UPDATE: The Braves have fired general manager Frank Wren and named senior adviser John Hart, the former Cleveland general manager, as his interim replacement. The Braves made the announcement via Twitter.
Here’s a copy of the news release:
Atlanta Braves president John Schuerholz announced today that executive vice president and general manager Frank Wren has been dismissed. Schuerholz has named former Major League executive and MLB Network analyst John Hart as the club’s interim general manager.
In addition, the Braves have formed a three-person transition team that will include Schuerholz and Hart, as well as Hall of Famer and former Braves field manager Bobby Cox. This transition team will conduct the search to find a permanent general manager.
Hart, 66, joined the Braves in November 2013 as Senior Advisor, Baseball Operations. He spent eight seasons (2006-13) as a senior advisor with the Texas Rangers organization, following four seasons (2002-05) as that club’s general manager. He has been an analyst for the MLB Network since 2009.
Before joining the Rangers in November 2001, Hart spent 13 seasons with the Cleveland Indians, including the last 10 as executive vice president and general manager. After not advancing to postseason play since 1954, Cleveland captured six American League Central Division titles in a span of seven seasons (1995-2001), including two American League pennants (1995 and ’97) under Hart’s leadership. He was honored by The Sporting News as the Major League Executive of the Year in both 1994 and ’95.
Wren was in his 15th season with the Braves and his seventh as the club’s general manager. He was named to the GM post on October 11, 2007, when Schuerholz became the team president. Wren previously served eight seasons (2000-07) as the Braves’ vice president/assistant general manager.
I’ll have a new blog posted shortly
It was exactly one month ago today when I sat with Braves CEO Terry McGuirk at a Buckhead breakfast spot and he sought to assure the masses that this potentially wasted season would not go unnoticed or un-acted upon.
“Everybody is accountable,” McGuirk said after a series of questions about the job performances of general manager Frank Wren and manager Fredi Gonzalez. “You just mentioned two guys who are accountable, I’m holding myself accountable. I don’t want to make any predictions. I don’t want to say even how or when meetings will occur. But if we don’t have success, know that we won’t be satisfied and we’ll be looking at things very hard.”
Some people hoped he would make some declaration like, “We’ll fire (fill in the blank)!”
That promise is seldom uttered in the real world. But the reality is this franchise needs a new direction, whether it’s in the front office, in the clubhouse or both. The Braves have had one good month. That was back in April.
It’s possible Wren will get fired. It’s possible Gonzalez will get fired. It has even been suggested the Braves will settle for some cosmetic change and bring in some overseer — above Wren and below McGuirk and team president John Schuerholz — to take a temperature of things and help guide the franchise for a season. (Thought: This option wouldn’t please anybody.)

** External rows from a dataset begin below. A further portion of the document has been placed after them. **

/-! ### respond -/

@[simp] theorem respond_keyBytes (s : State) (r : Bytes) : (s.respond r).keyBytes = s.keyBytes := rfl
@[simp] theorem respond_keyLen (s : State) (r : Bytes) : (s.respond r).keyLen = s.keyLen := rfl
@[simp] theorem respond_keyValid (s : State) (r : Bytes) : (s.respond r).keyValid = s.keyValid := rfl
@[simp] theorem respond_cfg (s : State) (r : Bytes) : (s.respond r).cfg = s.cfg := rfl
@[simp] theorem respond_phase (s : State) (r : Bytes) : (s.respond r).phase = .respond := rfl
@[simp] theorem respond_cur (s : State) (r : Bytes) : (s.respond r).cur = s.cur := rfl
@[simp] theorem respond_entPending (s : State) (r : Bytes) : (s.respond r).entPending = s.entPending := rfl
@[simp] theorem respond_resp (s : State) (r : Bytes) : (s.respond r).resp = some r := rfl
@[simp] theorem respond_entAnswer (s : State) (r : Bytes) : (s.respond r).entAnswer = none := rfl
@[simp] theorem respond_entRequests (s : State) (r : Bytes) : (s.respond r).entRequests = s.entRequests := rfl
@[simp] theorem respond_offers (s : State) (r : Bytes) : (s.respond r).offers = s.offers := rfl
@[simp] theorem respond_taken (s : State) (r : Bytes) : (s.respond r).taken = s.taken := rfl
@[simp] theorem respond_accepted (s : State) (r : Bytes) : (s.respond r).accepted = s.accepted := rfl
@[simp] theorem respond_turns (s : State) (r : Bytes) : (s.respond r).turns = s.turns := rfl

/-! ### requestEntropy -/

@[simp] theorem requestEntropy_keyBytes (s : State) (f : Frame) : (s.requestEntropy f).keyBytes = s.keyBytes := rfl
@[simp] theorem requestEntropy_keyLen (s : State) (f : Frame) : (s.requestEntropy f).keyLen = s.keyLen := rfl
@[simp] theorem requestEntropy_keyValid (s : State) (f : Frame) : (s.requestEntropy f).keyValid = s.keyValid := rfl
@[simp] theorem requestEntropy_cfg (s : State) (f : Frame) : (s.requestEntropy f).cfg = s.cfg := rfl
@[simp] theorem requestEntropy_phase (s : State) (f : Frame) : (s.requestEntropy f).phase = .waitEnt := rfl
@[simp] theorem requestEntropy_cur (s : State) (f : Frame) : (s.requestEntropy f).cur = s.cur.map fun c => { c with frame := some f } := rfl
@[simp] theorem requestEntropy_entPending (s : State) (f : Frame) : (s.requestEntropy f).entPending = true := rfl
@[simp] theorem requestEntropy_resp (s : State) (f : Frame) : (s.requestEntropy f).resp = s.resp := rfl
@[simp] theorem requestEntropy_entAnswer (s : State) (f : Frame) : (s.requestEntropy f).entAnswer = s.entAnswer := rfl
@[simp] theorem requestEntropy_entRequests (s : State) (f : Frame) : (s.requestEntropy f).entRequests = s.entRequests + 1 := rfl
@[simp] theorem requestEntropy_offers (s : State) (f : Frame) : (s.requestEntropy f).offers = s.offers := rfl
@[simp] theorem requestEntropy_taken (s : State) (f : Frame) : (s.requestEntropy f).taken = s.taken := rfl
@[simp] theorem requestEntropy_accepted (s : State) (f : Frame) : (s.requestEntropy f).accepted = s.accepted := rfl
@[simp] theorem requestEntropy_turns (s : State) (f : Frame) : (s.requestEntropy f).turns = s.turns := rfl

/-! ### accept -/

@[simp] theorem accept_keyBytes (s : State) (msg : Bytes) : (s.accept msg).keyBytes = s.keyBytes := rfl
@[simp] theorem accept_keyLen (s : State) (msg : Bytes) : (s.accept msg).keyLen = s.keyLen := rfl
@[simp] theorem accept_keyValid (s : State) (msg : Bytes) : (s.accept msg).keyValid = s.keyValid := rfl
@[simp] theorem accept_cfg (s : State) (msg : Bytes) : (s.accept msg).cfg = s.cfg := rfl
@[simp] theorem accept_phase (s : State) (msg : Bytes) : (s.accept msg).phase = .exec := rfl
@[simp] theorem accept_cur (s : State) (msg : Bytes) : (s.accept msg).cur = some ⟨msg, none⟩ := rfl
@[simp] theorem accept_entPending (s : State) (msg : Bytes) : (s.accept msg).entPending = s.entPending := rfl
@[simp] theorem accept_resp (s : State) (msg : Bytes) : (s.accept msg).resp = s.resp := rfl
@[simp] theorem accept_entAnswer (s : State) (msg : Bytes) : (s.accept msg).entAnswer = s.entAnswer := rfl
@[simp] theorem accept_entRequests (s : State) (msg : Bytes) : (s.accept msg).entRequests = s.entRequests := rfl
@[simp] theorem accept_offers (s : State) (msg : Bytes) : (s.accept msg).offers = s.offers := rfl
@[simp] theorem accept_taken (s : State) (msg : Bytes) : (s.accept msg).taken = s.taken := rfl
@[simp] theorem accept_accepted (s : State) (msg : Bytes) : (s.accept msg).accepted = s.accepted ++ [msg] := rfl
@[simp] theorem accept_turns (s : State) (msg : Bytes) : (s.accept msg).turns = s.turns := rfl

/-! ### hostSend -/

@[simp] theorem hostSend_keyBytes (s : State) (msg : Bytes) : (s.hostSend msg).keyBytes = s.keyBytes := rfl
@[simp] theorem hostSend_keyLen (s : State) (msg : Bytes) : (s.hostSend msg).keyLen = s.keyLen := rfl
@[simp] theorem hostSend_keyValid (s : State) (msg : Bytes) : (s.hostSend msg).keyValid = s.keyValid := rfl
@[simp] theorem hostSend_cfg (s : State) (msg : Bytes) : (s.hostSend msg).cfg = s.cfg := rfl
@[simp] theorem hostSend_phase (s : State) (msg : Bytes) : (s.hostSend msg).phase = s.phase := rfl
@[simp] theorem hostSend_cur (s : State) (msg : Bytes) : (s.hostSend msg).cur = s.cur := rfl
@[simp] theorem hostSend_entPending (s : State) (msg : Bytes) : (s.hostSend msg).entPending = s.entPending := rfl
@[simp] theorem hostSend_resp (s : State) (msg : Bytes) : (s.hostSend msg).resp = s.resp := rfl
@[simp] theorem hostSend_entAnswer (s : State) (msg : Bytes) : (s.hostSend msg).entAnswer = s.entAnswer := rfl
@[simp] theorem hostSend_entRequests (s : State) (msg : Bytes) : (s.hostSend msg).entRequests = s.entRequests := rfl
@[simp] theorem hostSend_offers (s : State) (msg : Bytes) : (s.hostSend msg).offers = s.offers ++ [msg] := rfl
@[simp] theorem hostSend_taken (s : State) (msg : Bytes) : (s.hostSend msg).taken = s.taken := rfl
@[simp] theorem hostSend_accepted (s : State) (msg : Bytes) : (s.hostSend msg).accepted = s.accepted := rfl
@[simp] theorem hostSend_turns (s : State) (msg : Bytes) : (s.hostSend msg).turns = s.turns := rfl

/-! ### release -/

@[simp] theorem release_keyBytes (s : State) (r : Bytes) : (s.release r).keyBytes = s.keyBytes := rfl
@[simp] theorem release_keyLen (s : State) (r : Bytes) : (s.release r).keyLen = s.keyLen := rfl
@[simp] theorem release_keyValid (s : State) (r : Bytes) : (s.release r).keyValid = s.keyValid := rfl
@[simp] theorem release_cfg (s : State) (r : Bytes) : (s.release r).cfg = s.cfg := rfl
@[simp] theorem release_phase (s : State) (r : Bytes) : (s.release r).phase = .idle := rfl
@[simp] theorem release_cur (s : State) (r : Bytes) : (s.release r).cur = none := rfl
@[simp] theorem release_entPending (s : State) (r : Bytes) : (s.release r).entPending = s.entPending := rfl
@[simp] theorem release_resp (s : State) (r : Bytes) : (s.release r).resp = none := rfl
@[simp] theorem release_entAnswer (s : State) (r : Bytes) : (s.release r).entAnswer = s.entAnswer := rfl
@[simp] theorem release_entRequests (s : State) (r : Bytes) : (s.release r).entRequests = s.entRequests := rfl
@[simp] theorem release_offers (s : State) (r : Bytes) : (s.release r).offers = s.offers := rfl
@[simp] theorem release_taken (s : State) (r : Bytes) : (s.release r).taken = s.taken ++ [r] := rfl
@[simp] theorem release_accepted (s : State) (r : Bytes) : (s.release r).accepted = s.accepted := rfl
@[simp] theorem release_turns (s : State) (r : Bytes) : (s.release r).turns = s.turns := rfl

/-! ### liftHold -/

@[simp] theorem liftHold_keyBytes (s : State) (a : EntropyAnswer) : (s.liftHold a).keyBytes = s.keyBytes := rfl
@[simp] theorem liftHold_keyLen (s : State) (a : EntropyAnswer) : (s.liftHold a).keyLen = s.keyLen := rfl
@[simp] theorem liftHold_keyValid (s : State) (a : EntropyAnswer) : (s.liftHold a).keyValid = s.keyValid := rfl
@[simp] theorem liftHold_cfg (s : State) (a : EntropyAnswer) : (s.liftHold a).cfg = s.cfg := rfl
@[simp] theorem liftHold_phase (s : State) (a : EntropyAnswer) : (s.liftHold a).phase = .exec := rfl
@[simp] theorem liftHold_cur (s : State) (a : EntropyAnswer) : (s.liftHold a).cur = s.cur := rfl
@[simp] theorem liftHold_entPending (s : State) (a : EntropyAnswer) : (s.liftHold a).entPending = false := rfl
@[simp] theorem liftHold_resp (s : State) (a : EntropyAnswer) : (s.liftHold a).resp = s.resp := rfl
@[simp] theorem liftHold_entAnswer (s : State) (a : EntropyAnswer) : (s.liftHold a).entAnswer = some a := rfl
@[simp] theorem liftHold_entRequests (s : State) (a : EntropyAnswer) : (s.liftHold a).entRequests = s.entRequests := rfl
@[simp] theorem liftHold_offers (s : State) (a : EntropyAnswer) : (s.liftHold a).offers = s.offers := rfl
@[simp] theorem liftHold_taken (s : State) (a : EntropyAnswer) : (s.liftHold a).taken = s.taken := rfl
@[simp] theorem liftHold_accepted (s : State) (a : EntropyAnswer) : (s.liftHold a).accepted = s.accepted := rfl
@[simp] theorem liftHold_turns (s : State) (a : EntropyAnswer) : (s.liftHold a).turns = s.turns := rfl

I’ll weigh in with some feelings later in the week on what I believe the team should do, although it’s been no secret I’ve found fault in roster construction for two years.
This much is certain: McGuirk is on the clock. This is a huge test of his power because he never has made a decision like this before. This franchise has been known for stability. The Braves haven’t fired a general manager or manager since Russ Nixon was bounced as skipper in June of 1990. That’s when Bobby Cox (then the general manager) went downstairs to take over the team and then team president Stan Kasten hired Schuerholz as general manager.
The Braves have seven games left in the season. But they were mathematically eliminated from the playoffs Sunday and realistically looked to be going nowhere weeks ago. McGuirk has had several weeks to think of this decision. I wouldn’t expect it to take much longer. If an announcement is not made this week, expect something shortly after the final game in Philadelphia.
We’re about to find out just how accountable McGuirk is going to make everyone.